### Work to be completed:
Here is the task for the records below: repeat exactly the lines from the one with "k).cfg = s.cfg := rfl" to the one with "k).v = s.v := rfl", both included, and nothing else.

(Collected data entries)

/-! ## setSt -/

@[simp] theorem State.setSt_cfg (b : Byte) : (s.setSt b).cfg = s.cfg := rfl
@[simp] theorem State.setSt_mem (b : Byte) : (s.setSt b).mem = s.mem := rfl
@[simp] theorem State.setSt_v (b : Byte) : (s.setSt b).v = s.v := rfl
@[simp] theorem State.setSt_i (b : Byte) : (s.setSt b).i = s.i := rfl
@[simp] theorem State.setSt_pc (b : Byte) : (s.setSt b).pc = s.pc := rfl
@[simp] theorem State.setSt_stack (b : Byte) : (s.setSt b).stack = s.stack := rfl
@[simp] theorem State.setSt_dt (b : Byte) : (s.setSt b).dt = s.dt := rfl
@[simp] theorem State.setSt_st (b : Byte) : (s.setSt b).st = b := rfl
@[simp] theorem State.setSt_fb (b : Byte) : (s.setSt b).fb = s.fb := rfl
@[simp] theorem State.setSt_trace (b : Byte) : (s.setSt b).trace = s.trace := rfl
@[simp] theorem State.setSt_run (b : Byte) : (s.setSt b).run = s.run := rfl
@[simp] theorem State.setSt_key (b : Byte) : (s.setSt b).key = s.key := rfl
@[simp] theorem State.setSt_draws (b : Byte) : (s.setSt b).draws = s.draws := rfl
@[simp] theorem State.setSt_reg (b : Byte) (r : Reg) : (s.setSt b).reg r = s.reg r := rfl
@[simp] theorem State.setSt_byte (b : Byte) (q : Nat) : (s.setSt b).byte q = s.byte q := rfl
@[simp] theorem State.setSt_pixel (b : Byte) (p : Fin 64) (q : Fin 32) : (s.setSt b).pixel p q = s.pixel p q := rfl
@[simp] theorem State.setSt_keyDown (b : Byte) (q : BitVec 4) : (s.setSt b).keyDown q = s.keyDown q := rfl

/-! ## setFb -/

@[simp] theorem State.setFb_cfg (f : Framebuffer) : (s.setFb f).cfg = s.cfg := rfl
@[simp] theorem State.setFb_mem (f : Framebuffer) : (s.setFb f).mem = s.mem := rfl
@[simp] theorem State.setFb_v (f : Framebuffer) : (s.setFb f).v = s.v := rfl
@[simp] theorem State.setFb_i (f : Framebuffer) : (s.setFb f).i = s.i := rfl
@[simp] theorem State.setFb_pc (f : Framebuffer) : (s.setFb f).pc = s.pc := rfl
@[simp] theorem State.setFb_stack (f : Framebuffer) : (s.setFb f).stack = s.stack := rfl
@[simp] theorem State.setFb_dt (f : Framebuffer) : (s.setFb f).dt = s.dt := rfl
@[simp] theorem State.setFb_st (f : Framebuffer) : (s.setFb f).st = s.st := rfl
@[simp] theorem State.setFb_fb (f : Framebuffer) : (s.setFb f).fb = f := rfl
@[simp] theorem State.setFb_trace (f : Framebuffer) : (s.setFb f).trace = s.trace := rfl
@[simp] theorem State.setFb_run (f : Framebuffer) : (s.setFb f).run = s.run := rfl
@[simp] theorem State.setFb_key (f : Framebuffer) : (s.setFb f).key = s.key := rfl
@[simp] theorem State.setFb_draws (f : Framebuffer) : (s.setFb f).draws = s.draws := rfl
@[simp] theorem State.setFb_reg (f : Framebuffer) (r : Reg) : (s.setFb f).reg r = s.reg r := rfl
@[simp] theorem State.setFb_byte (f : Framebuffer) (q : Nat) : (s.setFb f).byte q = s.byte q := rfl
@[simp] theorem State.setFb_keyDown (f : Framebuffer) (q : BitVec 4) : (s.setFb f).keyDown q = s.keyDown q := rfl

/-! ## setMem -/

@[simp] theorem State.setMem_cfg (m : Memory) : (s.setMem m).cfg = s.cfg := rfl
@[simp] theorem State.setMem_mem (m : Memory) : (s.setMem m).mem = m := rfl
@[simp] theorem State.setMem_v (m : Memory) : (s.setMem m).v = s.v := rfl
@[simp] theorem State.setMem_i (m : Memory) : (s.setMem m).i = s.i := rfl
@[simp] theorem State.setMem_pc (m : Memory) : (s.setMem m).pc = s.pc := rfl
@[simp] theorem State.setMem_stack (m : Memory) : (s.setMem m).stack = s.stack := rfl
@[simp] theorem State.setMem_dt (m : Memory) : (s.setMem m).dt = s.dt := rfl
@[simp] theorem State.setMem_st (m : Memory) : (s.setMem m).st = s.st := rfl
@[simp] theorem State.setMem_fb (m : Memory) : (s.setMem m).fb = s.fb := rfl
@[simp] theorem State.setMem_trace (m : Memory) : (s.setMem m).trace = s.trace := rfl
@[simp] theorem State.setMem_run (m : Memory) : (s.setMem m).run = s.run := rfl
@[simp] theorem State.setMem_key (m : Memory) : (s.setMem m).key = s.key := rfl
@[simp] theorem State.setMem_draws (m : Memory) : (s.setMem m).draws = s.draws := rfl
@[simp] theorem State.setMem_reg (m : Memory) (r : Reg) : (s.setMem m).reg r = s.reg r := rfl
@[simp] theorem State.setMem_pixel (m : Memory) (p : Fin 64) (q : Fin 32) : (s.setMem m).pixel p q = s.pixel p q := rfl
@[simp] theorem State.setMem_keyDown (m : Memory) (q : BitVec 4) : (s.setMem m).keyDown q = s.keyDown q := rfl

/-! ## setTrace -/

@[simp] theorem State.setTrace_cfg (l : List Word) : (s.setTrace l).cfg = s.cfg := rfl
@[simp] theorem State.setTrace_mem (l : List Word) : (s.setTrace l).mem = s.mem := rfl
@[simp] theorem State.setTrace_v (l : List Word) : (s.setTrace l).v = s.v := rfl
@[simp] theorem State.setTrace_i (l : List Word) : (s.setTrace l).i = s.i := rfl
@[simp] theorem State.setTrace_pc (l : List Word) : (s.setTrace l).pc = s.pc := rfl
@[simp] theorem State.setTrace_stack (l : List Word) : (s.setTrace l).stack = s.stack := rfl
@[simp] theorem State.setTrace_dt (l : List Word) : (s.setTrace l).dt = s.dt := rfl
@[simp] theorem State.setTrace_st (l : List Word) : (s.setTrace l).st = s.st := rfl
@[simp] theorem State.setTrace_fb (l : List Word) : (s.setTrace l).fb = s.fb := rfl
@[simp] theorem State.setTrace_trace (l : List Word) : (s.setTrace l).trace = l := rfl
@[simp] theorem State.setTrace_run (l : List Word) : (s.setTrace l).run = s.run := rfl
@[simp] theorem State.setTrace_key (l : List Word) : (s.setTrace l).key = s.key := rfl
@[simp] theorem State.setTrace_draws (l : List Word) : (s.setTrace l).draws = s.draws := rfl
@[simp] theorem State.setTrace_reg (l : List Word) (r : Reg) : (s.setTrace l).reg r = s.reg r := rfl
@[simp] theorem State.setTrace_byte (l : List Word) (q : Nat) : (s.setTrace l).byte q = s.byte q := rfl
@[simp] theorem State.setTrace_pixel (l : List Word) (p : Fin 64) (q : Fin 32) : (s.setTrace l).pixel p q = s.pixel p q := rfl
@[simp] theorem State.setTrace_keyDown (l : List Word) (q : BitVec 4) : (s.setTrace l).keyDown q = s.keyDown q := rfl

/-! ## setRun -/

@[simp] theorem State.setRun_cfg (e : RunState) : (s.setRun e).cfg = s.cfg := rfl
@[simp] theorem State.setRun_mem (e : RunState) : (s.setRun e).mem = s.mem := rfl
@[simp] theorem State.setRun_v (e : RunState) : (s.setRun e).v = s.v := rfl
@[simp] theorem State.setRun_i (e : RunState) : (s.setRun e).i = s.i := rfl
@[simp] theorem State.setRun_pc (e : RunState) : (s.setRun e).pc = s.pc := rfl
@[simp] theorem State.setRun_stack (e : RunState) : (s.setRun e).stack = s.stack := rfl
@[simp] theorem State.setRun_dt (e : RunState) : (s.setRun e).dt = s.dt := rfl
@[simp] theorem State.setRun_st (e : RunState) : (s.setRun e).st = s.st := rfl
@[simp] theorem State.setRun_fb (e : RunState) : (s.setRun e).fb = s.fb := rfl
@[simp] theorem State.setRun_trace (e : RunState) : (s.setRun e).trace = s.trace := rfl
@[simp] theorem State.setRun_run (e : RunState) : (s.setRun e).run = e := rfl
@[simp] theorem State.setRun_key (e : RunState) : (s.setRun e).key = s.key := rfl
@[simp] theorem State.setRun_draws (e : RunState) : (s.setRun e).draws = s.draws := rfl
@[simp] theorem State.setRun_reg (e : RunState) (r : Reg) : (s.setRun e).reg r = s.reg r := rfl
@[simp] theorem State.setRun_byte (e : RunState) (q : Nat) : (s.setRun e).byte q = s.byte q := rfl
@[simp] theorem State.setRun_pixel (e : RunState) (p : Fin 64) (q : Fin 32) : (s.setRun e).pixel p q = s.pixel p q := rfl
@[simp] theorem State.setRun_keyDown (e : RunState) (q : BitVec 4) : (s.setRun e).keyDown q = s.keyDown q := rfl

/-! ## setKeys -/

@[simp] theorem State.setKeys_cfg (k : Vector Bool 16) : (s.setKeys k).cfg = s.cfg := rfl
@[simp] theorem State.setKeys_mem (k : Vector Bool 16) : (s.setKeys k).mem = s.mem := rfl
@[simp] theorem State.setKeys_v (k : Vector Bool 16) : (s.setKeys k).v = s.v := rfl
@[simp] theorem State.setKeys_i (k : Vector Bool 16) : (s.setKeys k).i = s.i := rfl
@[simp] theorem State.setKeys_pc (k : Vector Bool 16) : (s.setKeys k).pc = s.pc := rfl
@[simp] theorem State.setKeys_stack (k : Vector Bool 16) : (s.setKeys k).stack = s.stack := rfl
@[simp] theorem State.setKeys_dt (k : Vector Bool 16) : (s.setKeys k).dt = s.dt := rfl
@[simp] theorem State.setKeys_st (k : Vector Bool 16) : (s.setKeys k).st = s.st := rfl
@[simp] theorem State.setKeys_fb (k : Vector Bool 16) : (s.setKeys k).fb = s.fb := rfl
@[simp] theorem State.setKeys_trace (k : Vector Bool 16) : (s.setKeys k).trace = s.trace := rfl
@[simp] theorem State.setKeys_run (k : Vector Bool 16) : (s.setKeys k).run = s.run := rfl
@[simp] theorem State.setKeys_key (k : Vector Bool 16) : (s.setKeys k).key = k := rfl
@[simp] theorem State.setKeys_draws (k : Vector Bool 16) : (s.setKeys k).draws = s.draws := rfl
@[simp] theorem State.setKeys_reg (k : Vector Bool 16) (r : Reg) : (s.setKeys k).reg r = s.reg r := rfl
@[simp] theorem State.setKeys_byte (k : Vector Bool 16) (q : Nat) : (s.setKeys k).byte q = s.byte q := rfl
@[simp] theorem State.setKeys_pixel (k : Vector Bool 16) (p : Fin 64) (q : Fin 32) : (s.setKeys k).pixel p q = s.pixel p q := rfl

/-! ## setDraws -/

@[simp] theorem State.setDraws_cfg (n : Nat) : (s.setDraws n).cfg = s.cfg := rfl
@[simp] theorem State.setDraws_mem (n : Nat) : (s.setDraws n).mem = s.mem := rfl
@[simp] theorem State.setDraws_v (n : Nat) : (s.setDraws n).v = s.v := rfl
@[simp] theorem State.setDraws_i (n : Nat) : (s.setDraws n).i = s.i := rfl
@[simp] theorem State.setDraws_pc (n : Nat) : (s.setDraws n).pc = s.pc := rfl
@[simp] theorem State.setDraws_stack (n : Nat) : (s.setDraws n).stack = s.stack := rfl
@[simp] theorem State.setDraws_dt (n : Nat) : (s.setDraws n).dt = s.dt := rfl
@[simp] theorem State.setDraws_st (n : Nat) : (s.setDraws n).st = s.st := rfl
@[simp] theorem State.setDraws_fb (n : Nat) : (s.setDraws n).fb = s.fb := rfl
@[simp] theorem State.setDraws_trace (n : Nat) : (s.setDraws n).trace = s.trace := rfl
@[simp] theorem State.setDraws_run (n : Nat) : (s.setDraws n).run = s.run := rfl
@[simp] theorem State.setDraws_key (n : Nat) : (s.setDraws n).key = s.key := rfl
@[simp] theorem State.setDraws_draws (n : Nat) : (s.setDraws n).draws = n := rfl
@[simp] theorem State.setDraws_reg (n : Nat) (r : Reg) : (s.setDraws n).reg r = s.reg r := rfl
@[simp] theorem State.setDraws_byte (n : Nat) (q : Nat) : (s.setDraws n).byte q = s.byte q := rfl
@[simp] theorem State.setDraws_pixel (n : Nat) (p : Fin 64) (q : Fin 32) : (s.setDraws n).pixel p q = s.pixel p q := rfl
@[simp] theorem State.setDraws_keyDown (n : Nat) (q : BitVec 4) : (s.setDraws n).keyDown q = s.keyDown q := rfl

### Answer box:
@[simp] theorem State.setKeys_cfg (k : Vector Bool 16) : (s.setKeys k).cfg = s.cfg := rfl
@[simp] theorem State.setKeys_mem (k : Vector Bool 16) : (s.setKeys k).mem = s.mem := rfl
@[simp] theorem State.setKeys_v (k : Vector Bool 16) : (s.setKeys k).v = s.v := rfl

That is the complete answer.